Ромм в 1958 году воспринимается как абсолютный классик сталинского кинематографа – режиссер, снимавший в 1930-е фильмы о Ленине («Ленин в Октябре», «Ленин в 1918 году»), а в 1950-е, в полном соответствии с идеологическими трендами высокого сталинизма, принявшийся воспевать легендарные победы русского оружия («Адмирал Ушаков», «Корабли штурмуют бастионы»). Работа над картиной «Девять дней одного года», в одночасье сделавшей Ромма одной из ключевых фигур оттепели, начнется только в 1961 году. Но жизнь стремительно меняется уже сейчас, и погрузившийся в гущу событий советской столицы Харитонов не может этого не ощущать.

Всего год назад в Москве триумфально прошел VI Всемирный фестиваль молодежи и студентов, оказавший огромное влияние на миллионы советских жителей; двумя годами ранее настоящий фурор произвела выставка картин Пабло Пикассо в Музее истории искусств[120]. В июле 1958 года журнал «Искусство кино» перепечатывает на обложке текст резолюции ЦК КПСС, дезавуирующей ждановское постановление о «формализме в искусстве»[121]; возле только что открытого (28 июля 1958 года) памятника Маяковскому рождается традиция регулярных поэтических чтений; по библиотекам страны – бум «исповедальной прозы», инициированный новым литературным журналом «Юность». В Политбюро ЦК КПСС продолжают бороться разные фракции, но после падения Молотова и Кагановича возврат к сталинизму представляется практически невозможным; советская экономика растет удивительными темпами (на 10 % в год), Хрущев обещает в ближайшем будущем полное решение жилищного вопроса, а Коммунистическая партия уверенно возвращает себе былую привлекательность – за восемь лет (начиная с 1956 года) число ее членов увеличится с 7 до 11 миллионов человек[122].

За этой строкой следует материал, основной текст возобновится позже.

/-- The entry acts on a stopped cell whose line no other cell holds. -/
theorem serveSetCell_eq {f : CellFields} {c : Fin 4} (s : State) (hc : f.cell = c.val + 1) (hf : f.inRange = true) :
    serveSetCell f s =
      if ¬(s.cells[c].state = .off ∨ s.cells[c].state = .fault) ∨ s.lineTaken c f.settings.line = true then wrongState s
      else ok (cellTakes c f.settings s) := by
  simp only [serveSetCell, hc, numbered_succ, hf, if_true, not_or]
  rw [ite_or]

theorem cellTakes_withLink (c : Fin 4) (k : CellSettings) (s : State) (l : Link) :
    cellTakes c k { s with link := l } = { cellTakes c k s with link := l } := by
  unfold cellTakes
  by_cases h : s.kept.cells[c].line = k.line
  · exact (if_pos h).trans (by rw [if_pos h]; rfl)
  · exact (if_neg h).trans (by rw [if_neg h]; rfl)

theorem cellTakes_sameLine {c : Fin 4} {k : CellSettings} {s : State} (h : s.kept.cells[c].line = k.line) :
    cellTakes c k s = { s with kept := { s.kept with cells := s.kept.cells.set c.val k } } :=
  if_pos h

theorem cellTakes_newLine {c : Fin 4} {k : CellSettings} {s : State} (h : s.kept.cells[c].line ≠ k.line) :
    cellTakes c k s =
      State.modCell { s with kept := { s.kept with cells := s.kept.cells.set c.val k } } c
        fun x => { x with view := s.viewOf k.line } :=
  if_neg h

/-! ### The start of a PWM period (R53) -/

theorem Cell.periodStart_unstaged {k : Cell} (h : k.staged = none) (pwm : Timer) :
    k.periodStart pwm = { k with pwm := pwm } := by
  unfold Cell.periodStart
  split
  · rfl
  next hd => rw [h] at hd; cases hd

theorem Cell.periodStart_staged {k : Cell} {d : StagedDuty} (h : k.staged = some d) (pwm : Timer) :
    k.periodStart pwm =
      { k with
        pwm := pwm, staged := none, appliedDuty := d.duty, appliedTarget := d.target
        appliedSince := if d.duty = k.appliedDuty then k.appliedSince else pwm.start } := by
  unfold Cell.periodStart
  rw [h]

theorem execCellPwmPeriodStart_eq {dt : Micros} {s : State} {c : Fin 4} (hawake : s.awake = true)
    (hdue : s.cells[c].pwm.due (s.now + dt) = true) :
    exec (.cellPwmPeriodStart dt c) s = .next (pwmPeriod c (s.after dt)) :=
  congrArg Host.Outcome.next (whenDue_of (s := s.after dt) (t := some s.cells[c].pwm) hawake hdue (pwmPeriod c))

end Sys2Proof.Machine

namespace Sys2Proof.Settled

open Sys2Proof Sys2Proof.Machine

/-- Settles O24: the two checks are those of the entry, and the view is written where the line changes. -/
theorem cellSet : Obligations.CellSet := by
  intro dt tag s c f ready hc hf line stopped shared written
  have hh := passesHold (r := .setCell f) s rfl
  have hs := serveSetCell_eq (serving dt (Request.kind (.setCell f)) s) hc hf
  have hshared : s.lineTaken c line = true ↔ shared := lineTaken_iff s c line
  have acts (hstop : stopped) (hfree : ¬shared) :=
    hostRequest_acts dt tag (.setCell f) s .empty (cellTakes c f.settings) ready rfl hh
      (hs.trans (if_neg (not_or.mpr ⟨not_not.mpr hstop, fun h => hfree (hshared.mp h)⟩)))
      (cellTakes_withLink c f.settings (s.after dt))
  refine ⟨fun bad => ?_, fun hstop hfree hline => ?_, fun hstop hfree hline => ?_⟩
  · have hbad : ¬stopped ∨ s.lineTaken c line = true := bad.imp_right hshared.mpr
    exact congrArg _ (hostRequest_refused dt tag (.setCell f) s _ ready rfl hh (hs.trans (if_pos hbad)))
  · have hanswer := acts hstop hfree
    rw [cellTakes_sameLine (s := s.after dt) hline] at hanswer
    exact congrArg _ hanswer
  · have hanswer := acts hstop hfree
    rw [cellTakes_newLine (s := s.after dt) hline] at hanswer
    exact congrArg _ hanswer
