/-- Settles O38: no operation of a RISE reads `state`, and `enterSounding` overwrites it. -/
theorem riseDoesNotReadState : Obligations.RiseDoesNotReadState := by
  intro s x o cv
  rw [exec_riseValid, exec_riseValid, exec_riseOor, exec_riseOor]
  exact ⟨rfl, rfl⟩

/-! ### Every binary cycle completes -/

/-- A binary level carries a bit (R55). -/
theorem Level.exists_eq_ofBit {l : Level} (h : l ≠ .nonBinary) : ∃ b, l = .ofBit b := by
  cases l with
  | low => exact ⟨false, rfl⟩
  | high => exact ⟨true, rfl⟩
  | nonBinary => exact absurd rfl h

theorem Level.ofBit_eq_high_iff (b : Bool) : Level.ofBit b = .high ↔ b = true := by cases b <;> simp [Level.ofBit]

/-- Pins with a binary level on each one-bit port are those of some inputs. -/
theorem Pins.exists_eq_pinsOf {p : Pins} (hrst : p.rst ≠ .nonBinary) (hgate : p.gate ≠ .nonBinary)
    (hoct : p.octSel ≠ .nonBinary) : ∃ v, p = pinsOf v := by
  obtain ⟨rst, gate, oct, cv⟩ := p
  obtain ⟨r, rfl⟩ := Level.exists_eq_ofBit hrst
  obtain ⟨g, rfl⟩ := Level.exists_eq_ofBit hgate
  obtain ⟨o, rfl⟩ := Level.exists_eq_ofBit hoct
  exact ⟨⟨r, g, o, cv⟩, rfl⟩

/-- Settles O33: binary pins present the inputs that they are the pins of, and a presented cycle completes. -/
theorem everyBinaryCycleCompletes : Obligations.EveryBinaryCycleCompletes := by
  intro s pins rest hs hrst hgate hoct hcv hmay
  obtain ⟨v, rfl⟩ := Pins.exists_eq_pinsOf hrst hgate hoct
  have hfit : portFits s v = true := (portFits_iff s v).2 (Nat.lt_of_le_pred (Nat.two_pow_pos _) hcv)
  have hrun : mayRun s v = true := Bool.or_eq_true_iff.2 (hmay.imp_right (Level.ofBit_eq_high_iff v.rst).1)
  have hp : s.Presents v rest := ⟨pinsOf v, hs, sample_pinsOf v, hfit, hrun⟩
  have hstep := (StepCase.completes hp).step_eq
  exact ⟨_, hstep, (hp.cycleTo hstep).script_eq⟩

end Sys2Proof.Machine
end

section
/-! PROOFS. The statements of 60_exceptions.md: the error flag (R122, R125) and the outputs (R99, R129). `nextErrFlag`
says once what a cycle does to the flag. -/

namespace Sys2Proof.Machine

/-! ### The error flag -/

/-- The flag after a cycle that samples `v`: an out-of-range RISE sets it, a FALL and a RESET clear it, and every other cycle,
a valid RISE included, keeps it (R125). -/
def nextErrFlag (s : State) (v : Inputs) : Bool :=
  if (decodeIn s v).event = .rise ∧ topThreshold s.cfg ≤ v.cvCode then true
  else if (decodeIn s v).event = .fall ∨ (decodeIn s v).event = .reset then false
  else s.errFlag

theorem CycleTo.errFlag_eq {s t : State} {v : Inputs} (h : CycleTo s v t) : t.errFlag = nextErrFlag s v := by
  unfold nextErrFlag
  cases h with
  | riseValid hop _ _ _ hcv => simp [hop, Instr.event, Nat.not_le.2 hcv]
  | riseOor hop _ _ _ hcv => simp [hop, Instr.event, hcv]
  | reset hop | idleLow hop | fall hop | idleHigh hop => simp [hop, Instr.event]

При всем этом оттепель по-прежнему остается очень неоднородной; так, именно в 1957–1958 годах регистрируется максимальное (за весь период позднего социализма) количество уголовных дел, возбужденных по статье об «антисоветской агитации и пропаганде»[123]. Как раз осенью 1958-го из ВГИКа со скандалом отчисляют компанию студентов-сценаристов, на дружеской вечеринке решивших спародировать «старых большевиков»[124]; тогда же разворачивается и печально известная кампания против Бориса Пастернака, получившего Нобелевскую премию за «Доктора Живаго».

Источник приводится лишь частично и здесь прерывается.